Start of Block

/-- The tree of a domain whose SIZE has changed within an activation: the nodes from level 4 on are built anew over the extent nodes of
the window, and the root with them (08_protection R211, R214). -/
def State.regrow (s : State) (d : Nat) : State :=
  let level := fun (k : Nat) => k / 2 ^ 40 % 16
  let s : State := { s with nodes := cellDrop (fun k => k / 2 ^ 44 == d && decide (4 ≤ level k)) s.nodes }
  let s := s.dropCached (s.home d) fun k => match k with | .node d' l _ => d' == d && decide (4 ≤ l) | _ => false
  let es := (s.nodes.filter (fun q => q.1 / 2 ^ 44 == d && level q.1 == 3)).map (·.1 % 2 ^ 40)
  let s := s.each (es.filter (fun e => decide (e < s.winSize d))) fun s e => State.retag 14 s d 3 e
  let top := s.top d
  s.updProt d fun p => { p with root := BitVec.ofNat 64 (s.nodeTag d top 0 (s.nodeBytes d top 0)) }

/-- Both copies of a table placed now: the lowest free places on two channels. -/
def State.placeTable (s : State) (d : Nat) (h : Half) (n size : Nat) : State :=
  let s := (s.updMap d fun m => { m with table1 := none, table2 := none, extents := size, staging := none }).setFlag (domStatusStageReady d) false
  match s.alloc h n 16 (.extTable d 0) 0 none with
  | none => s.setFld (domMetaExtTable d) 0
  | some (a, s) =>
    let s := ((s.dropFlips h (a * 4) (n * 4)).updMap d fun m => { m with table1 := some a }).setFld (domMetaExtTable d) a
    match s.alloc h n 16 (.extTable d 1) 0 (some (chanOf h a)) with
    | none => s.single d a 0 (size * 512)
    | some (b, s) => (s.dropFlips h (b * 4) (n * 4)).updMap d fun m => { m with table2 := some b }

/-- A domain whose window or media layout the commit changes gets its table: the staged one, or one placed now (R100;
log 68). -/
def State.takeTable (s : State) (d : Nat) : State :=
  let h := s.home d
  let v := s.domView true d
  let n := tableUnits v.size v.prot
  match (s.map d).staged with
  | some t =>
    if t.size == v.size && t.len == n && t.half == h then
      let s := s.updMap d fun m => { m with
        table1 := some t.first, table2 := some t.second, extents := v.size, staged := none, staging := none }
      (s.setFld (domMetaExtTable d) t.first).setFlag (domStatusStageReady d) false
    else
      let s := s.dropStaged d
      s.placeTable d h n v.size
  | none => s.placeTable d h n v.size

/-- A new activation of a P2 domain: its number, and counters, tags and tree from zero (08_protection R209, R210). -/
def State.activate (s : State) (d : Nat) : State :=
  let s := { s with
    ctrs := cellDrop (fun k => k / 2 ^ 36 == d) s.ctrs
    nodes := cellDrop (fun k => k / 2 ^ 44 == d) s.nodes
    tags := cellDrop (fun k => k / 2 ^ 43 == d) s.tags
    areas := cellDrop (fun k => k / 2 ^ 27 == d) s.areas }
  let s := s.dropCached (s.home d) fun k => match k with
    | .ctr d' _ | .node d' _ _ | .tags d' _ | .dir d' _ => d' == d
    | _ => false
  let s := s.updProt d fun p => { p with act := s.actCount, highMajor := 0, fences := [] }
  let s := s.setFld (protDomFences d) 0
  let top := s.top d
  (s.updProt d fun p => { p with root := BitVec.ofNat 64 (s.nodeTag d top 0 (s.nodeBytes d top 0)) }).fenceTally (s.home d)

End of Block
Start of Block

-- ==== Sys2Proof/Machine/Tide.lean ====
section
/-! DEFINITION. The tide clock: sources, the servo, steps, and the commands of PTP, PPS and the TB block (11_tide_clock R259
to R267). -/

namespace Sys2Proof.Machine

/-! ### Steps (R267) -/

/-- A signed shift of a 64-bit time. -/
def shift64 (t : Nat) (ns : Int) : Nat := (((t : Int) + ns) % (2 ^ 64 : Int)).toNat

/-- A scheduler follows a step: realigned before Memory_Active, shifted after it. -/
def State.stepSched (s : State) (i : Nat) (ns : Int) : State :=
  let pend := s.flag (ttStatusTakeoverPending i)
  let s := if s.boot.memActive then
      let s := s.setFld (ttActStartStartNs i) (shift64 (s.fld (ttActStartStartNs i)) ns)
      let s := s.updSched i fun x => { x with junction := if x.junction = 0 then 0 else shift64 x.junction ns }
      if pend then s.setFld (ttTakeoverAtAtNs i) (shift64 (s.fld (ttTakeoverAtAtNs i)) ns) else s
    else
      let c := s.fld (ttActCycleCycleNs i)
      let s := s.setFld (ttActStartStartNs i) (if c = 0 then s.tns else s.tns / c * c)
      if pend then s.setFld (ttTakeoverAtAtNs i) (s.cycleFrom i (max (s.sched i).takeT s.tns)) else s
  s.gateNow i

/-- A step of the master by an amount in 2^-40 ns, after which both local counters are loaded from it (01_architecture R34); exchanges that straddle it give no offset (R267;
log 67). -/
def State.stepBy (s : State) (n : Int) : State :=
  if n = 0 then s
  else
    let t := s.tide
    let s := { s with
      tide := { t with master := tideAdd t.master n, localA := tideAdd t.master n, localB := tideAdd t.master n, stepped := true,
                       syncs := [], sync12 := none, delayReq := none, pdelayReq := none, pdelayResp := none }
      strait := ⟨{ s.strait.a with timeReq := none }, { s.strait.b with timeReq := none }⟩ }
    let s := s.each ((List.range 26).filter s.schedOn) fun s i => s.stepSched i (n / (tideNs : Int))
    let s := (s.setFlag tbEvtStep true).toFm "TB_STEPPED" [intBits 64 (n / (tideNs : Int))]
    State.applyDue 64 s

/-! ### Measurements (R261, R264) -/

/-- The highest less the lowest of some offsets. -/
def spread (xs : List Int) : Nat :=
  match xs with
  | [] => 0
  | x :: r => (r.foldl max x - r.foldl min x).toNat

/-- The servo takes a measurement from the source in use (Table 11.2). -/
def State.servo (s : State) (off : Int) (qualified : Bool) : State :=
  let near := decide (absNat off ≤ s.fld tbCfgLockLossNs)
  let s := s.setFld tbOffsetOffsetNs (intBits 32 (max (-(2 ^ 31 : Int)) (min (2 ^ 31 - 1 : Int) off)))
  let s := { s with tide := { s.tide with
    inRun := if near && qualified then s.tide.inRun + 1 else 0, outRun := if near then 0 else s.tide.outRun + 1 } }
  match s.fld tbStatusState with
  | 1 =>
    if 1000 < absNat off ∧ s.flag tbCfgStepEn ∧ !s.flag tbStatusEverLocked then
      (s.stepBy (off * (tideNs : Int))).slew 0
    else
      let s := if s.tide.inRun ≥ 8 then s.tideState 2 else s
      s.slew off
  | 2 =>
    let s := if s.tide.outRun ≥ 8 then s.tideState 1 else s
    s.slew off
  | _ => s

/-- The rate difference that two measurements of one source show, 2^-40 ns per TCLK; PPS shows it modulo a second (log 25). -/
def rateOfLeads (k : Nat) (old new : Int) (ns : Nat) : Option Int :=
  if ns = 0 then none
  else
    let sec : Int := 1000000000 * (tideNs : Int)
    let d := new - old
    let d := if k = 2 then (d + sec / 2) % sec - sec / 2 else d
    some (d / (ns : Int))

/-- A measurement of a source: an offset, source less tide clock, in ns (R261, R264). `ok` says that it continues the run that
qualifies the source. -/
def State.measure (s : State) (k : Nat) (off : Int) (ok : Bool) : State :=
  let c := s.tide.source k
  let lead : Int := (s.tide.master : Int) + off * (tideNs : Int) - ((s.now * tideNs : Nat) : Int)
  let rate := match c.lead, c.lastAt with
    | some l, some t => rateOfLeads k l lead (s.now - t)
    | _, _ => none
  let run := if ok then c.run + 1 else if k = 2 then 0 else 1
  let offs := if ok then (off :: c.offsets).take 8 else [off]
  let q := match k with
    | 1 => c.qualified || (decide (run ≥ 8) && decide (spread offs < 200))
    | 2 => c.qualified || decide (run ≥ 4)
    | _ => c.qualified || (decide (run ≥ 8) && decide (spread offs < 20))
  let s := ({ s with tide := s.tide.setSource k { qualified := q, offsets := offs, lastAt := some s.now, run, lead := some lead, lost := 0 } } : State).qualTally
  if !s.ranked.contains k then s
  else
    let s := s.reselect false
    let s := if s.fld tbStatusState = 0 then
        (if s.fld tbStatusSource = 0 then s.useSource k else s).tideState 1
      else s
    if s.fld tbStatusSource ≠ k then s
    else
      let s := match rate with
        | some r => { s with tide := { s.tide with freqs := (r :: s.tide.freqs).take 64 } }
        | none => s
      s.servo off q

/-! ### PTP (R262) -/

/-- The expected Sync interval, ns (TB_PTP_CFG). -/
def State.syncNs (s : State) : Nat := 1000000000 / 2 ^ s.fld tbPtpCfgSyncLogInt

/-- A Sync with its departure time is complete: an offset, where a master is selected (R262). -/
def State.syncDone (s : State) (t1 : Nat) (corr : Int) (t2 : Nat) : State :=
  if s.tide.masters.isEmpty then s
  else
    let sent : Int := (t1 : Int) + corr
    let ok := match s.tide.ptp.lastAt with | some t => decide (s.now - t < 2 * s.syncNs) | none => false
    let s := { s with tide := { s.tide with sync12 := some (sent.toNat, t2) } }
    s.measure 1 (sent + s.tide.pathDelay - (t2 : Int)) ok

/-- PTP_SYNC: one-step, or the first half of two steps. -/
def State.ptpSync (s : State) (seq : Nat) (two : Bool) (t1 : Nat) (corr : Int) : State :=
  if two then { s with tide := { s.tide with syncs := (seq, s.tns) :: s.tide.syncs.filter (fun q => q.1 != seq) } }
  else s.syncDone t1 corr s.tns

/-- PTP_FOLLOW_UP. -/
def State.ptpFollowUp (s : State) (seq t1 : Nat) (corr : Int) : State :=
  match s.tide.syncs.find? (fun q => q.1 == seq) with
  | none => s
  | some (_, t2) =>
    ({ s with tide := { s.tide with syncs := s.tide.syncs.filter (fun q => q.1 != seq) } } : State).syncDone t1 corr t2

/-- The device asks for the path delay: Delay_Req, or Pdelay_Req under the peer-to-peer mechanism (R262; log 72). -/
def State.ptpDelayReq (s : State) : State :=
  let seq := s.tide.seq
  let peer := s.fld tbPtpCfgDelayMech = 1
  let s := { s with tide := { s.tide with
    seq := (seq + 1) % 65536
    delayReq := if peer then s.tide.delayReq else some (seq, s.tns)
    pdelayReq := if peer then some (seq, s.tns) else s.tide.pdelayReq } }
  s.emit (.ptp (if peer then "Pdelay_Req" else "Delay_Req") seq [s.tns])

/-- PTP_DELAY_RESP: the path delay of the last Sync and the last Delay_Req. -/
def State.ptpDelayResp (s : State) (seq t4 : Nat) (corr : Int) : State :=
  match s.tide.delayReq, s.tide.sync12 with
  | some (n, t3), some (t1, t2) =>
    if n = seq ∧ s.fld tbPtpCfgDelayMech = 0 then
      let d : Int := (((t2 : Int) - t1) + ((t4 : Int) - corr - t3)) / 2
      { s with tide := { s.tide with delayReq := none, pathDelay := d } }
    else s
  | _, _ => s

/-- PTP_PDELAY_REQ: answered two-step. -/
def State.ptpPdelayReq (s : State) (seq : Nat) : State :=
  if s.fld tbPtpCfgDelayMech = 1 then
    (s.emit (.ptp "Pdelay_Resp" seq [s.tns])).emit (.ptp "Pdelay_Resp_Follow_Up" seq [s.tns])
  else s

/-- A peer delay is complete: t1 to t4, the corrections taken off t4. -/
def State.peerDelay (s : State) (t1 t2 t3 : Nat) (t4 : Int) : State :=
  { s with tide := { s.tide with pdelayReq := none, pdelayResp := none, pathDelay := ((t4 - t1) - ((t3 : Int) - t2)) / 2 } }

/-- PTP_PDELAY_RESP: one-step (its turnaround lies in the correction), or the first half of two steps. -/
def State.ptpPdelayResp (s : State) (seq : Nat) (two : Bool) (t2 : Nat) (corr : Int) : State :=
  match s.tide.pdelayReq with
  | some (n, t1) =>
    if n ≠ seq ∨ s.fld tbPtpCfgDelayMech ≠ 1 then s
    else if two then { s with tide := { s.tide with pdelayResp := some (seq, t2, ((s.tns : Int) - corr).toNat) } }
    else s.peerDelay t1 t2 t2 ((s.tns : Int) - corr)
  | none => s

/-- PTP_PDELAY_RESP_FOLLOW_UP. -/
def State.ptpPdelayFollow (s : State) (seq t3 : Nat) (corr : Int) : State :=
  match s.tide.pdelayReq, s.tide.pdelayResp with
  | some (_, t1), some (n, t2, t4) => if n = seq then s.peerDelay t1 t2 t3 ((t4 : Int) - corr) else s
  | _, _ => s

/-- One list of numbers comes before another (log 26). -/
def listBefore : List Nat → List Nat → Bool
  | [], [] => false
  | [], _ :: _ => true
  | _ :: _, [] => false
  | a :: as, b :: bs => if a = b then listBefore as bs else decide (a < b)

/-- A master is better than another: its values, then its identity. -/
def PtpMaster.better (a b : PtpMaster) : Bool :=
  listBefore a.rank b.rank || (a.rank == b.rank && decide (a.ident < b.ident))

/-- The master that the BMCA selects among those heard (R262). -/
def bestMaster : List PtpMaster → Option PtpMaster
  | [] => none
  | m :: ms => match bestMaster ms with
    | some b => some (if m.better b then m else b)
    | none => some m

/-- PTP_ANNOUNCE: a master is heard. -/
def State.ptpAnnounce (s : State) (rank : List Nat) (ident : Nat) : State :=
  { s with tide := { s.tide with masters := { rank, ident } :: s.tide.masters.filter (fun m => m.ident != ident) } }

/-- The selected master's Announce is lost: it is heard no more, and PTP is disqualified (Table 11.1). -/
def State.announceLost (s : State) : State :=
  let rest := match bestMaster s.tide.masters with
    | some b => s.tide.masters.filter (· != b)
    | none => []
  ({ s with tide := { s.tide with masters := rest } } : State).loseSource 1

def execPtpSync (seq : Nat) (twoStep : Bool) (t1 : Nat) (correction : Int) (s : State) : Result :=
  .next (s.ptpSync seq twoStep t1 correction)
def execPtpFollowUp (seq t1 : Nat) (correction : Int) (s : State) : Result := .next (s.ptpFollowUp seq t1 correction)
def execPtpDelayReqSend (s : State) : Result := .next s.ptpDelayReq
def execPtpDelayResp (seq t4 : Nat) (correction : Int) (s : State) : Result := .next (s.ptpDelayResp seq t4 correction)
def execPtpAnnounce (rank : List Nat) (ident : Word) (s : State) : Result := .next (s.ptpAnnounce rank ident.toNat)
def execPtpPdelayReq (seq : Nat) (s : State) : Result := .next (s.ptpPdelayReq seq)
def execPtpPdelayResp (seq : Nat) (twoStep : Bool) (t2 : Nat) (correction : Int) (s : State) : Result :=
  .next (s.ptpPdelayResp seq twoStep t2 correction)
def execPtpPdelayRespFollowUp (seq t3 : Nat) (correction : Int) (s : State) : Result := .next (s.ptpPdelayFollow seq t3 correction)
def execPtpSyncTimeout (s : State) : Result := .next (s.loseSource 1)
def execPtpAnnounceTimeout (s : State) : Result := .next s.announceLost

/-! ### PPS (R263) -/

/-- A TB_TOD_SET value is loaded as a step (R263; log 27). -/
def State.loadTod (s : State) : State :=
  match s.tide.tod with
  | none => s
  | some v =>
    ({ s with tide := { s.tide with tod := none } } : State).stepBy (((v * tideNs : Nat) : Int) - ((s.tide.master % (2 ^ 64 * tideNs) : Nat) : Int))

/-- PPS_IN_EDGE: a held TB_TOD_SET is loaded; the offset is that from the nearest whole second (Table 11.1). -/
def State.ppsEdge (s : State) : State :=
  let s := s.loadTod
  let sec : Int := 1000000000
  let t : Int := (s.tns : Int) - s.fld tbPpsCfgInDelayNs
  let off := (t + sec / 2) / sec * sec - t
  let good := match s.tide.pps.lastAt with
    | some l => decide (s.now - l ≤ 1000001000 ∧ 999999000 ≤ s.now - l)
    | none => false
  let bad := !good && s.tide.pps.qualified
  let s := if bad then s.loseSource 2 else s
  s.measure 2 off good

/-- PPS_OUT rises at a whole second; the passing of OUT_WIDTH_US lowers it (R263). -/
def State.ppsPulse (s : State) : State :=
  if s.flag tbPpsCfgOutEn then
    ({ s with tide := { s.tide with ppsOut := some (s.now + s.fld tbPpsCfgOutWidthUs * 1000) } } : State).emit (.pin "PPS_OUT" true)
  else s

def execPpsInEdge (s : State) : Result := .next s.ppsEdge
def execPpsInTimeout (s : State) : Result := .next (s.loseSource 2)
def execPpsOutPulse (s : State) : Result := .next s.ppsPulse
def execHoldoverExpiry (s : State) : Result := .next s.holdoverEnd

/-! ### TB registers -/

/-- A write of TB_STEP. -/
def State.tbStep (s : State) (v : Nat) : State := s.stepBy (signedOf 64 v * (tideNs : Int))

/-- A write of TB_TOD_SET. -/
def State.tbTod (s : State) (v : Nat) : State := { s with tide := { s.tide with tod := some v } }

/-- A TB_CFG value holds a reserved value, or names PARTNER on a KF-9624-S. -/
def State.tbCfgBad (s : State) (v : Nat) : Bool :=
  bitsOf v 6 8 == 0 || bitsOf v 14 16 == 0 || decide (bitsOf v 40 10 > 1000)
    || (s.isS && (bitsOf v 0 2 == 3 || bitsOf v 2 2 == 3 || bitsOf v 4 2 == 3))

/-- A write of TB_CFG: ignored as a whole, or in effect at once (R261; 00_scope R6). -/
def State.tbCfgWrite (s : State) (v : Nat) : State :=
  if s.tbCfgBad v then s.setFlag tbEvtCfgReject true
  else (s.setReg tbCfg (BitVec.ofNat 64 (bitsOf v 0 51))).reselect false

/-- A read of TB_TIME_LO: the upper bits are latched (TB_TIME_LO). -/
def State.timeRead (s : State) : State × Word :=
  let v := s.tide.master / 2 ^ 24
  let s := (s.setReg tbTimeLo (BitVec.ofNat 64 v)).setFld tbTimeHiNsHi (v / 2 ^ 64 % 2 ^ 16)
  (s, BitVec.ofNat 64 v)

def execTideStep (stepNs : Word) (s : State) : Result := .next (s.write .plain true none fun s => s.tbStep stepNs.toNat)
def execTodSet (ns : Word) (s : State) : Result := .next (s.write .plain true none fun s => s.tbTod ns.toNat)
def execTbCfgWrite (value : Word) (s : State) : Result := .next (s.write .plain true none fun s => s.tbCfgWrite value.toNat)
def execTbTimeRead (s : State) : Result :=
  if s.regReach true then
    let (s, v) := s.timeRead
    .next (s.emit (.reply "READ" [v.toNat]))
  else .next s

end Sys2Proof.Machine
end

End of Block

Count how many lines of the listing include "rateOfLeads". Nothing but the number is wanted.

Task output: 2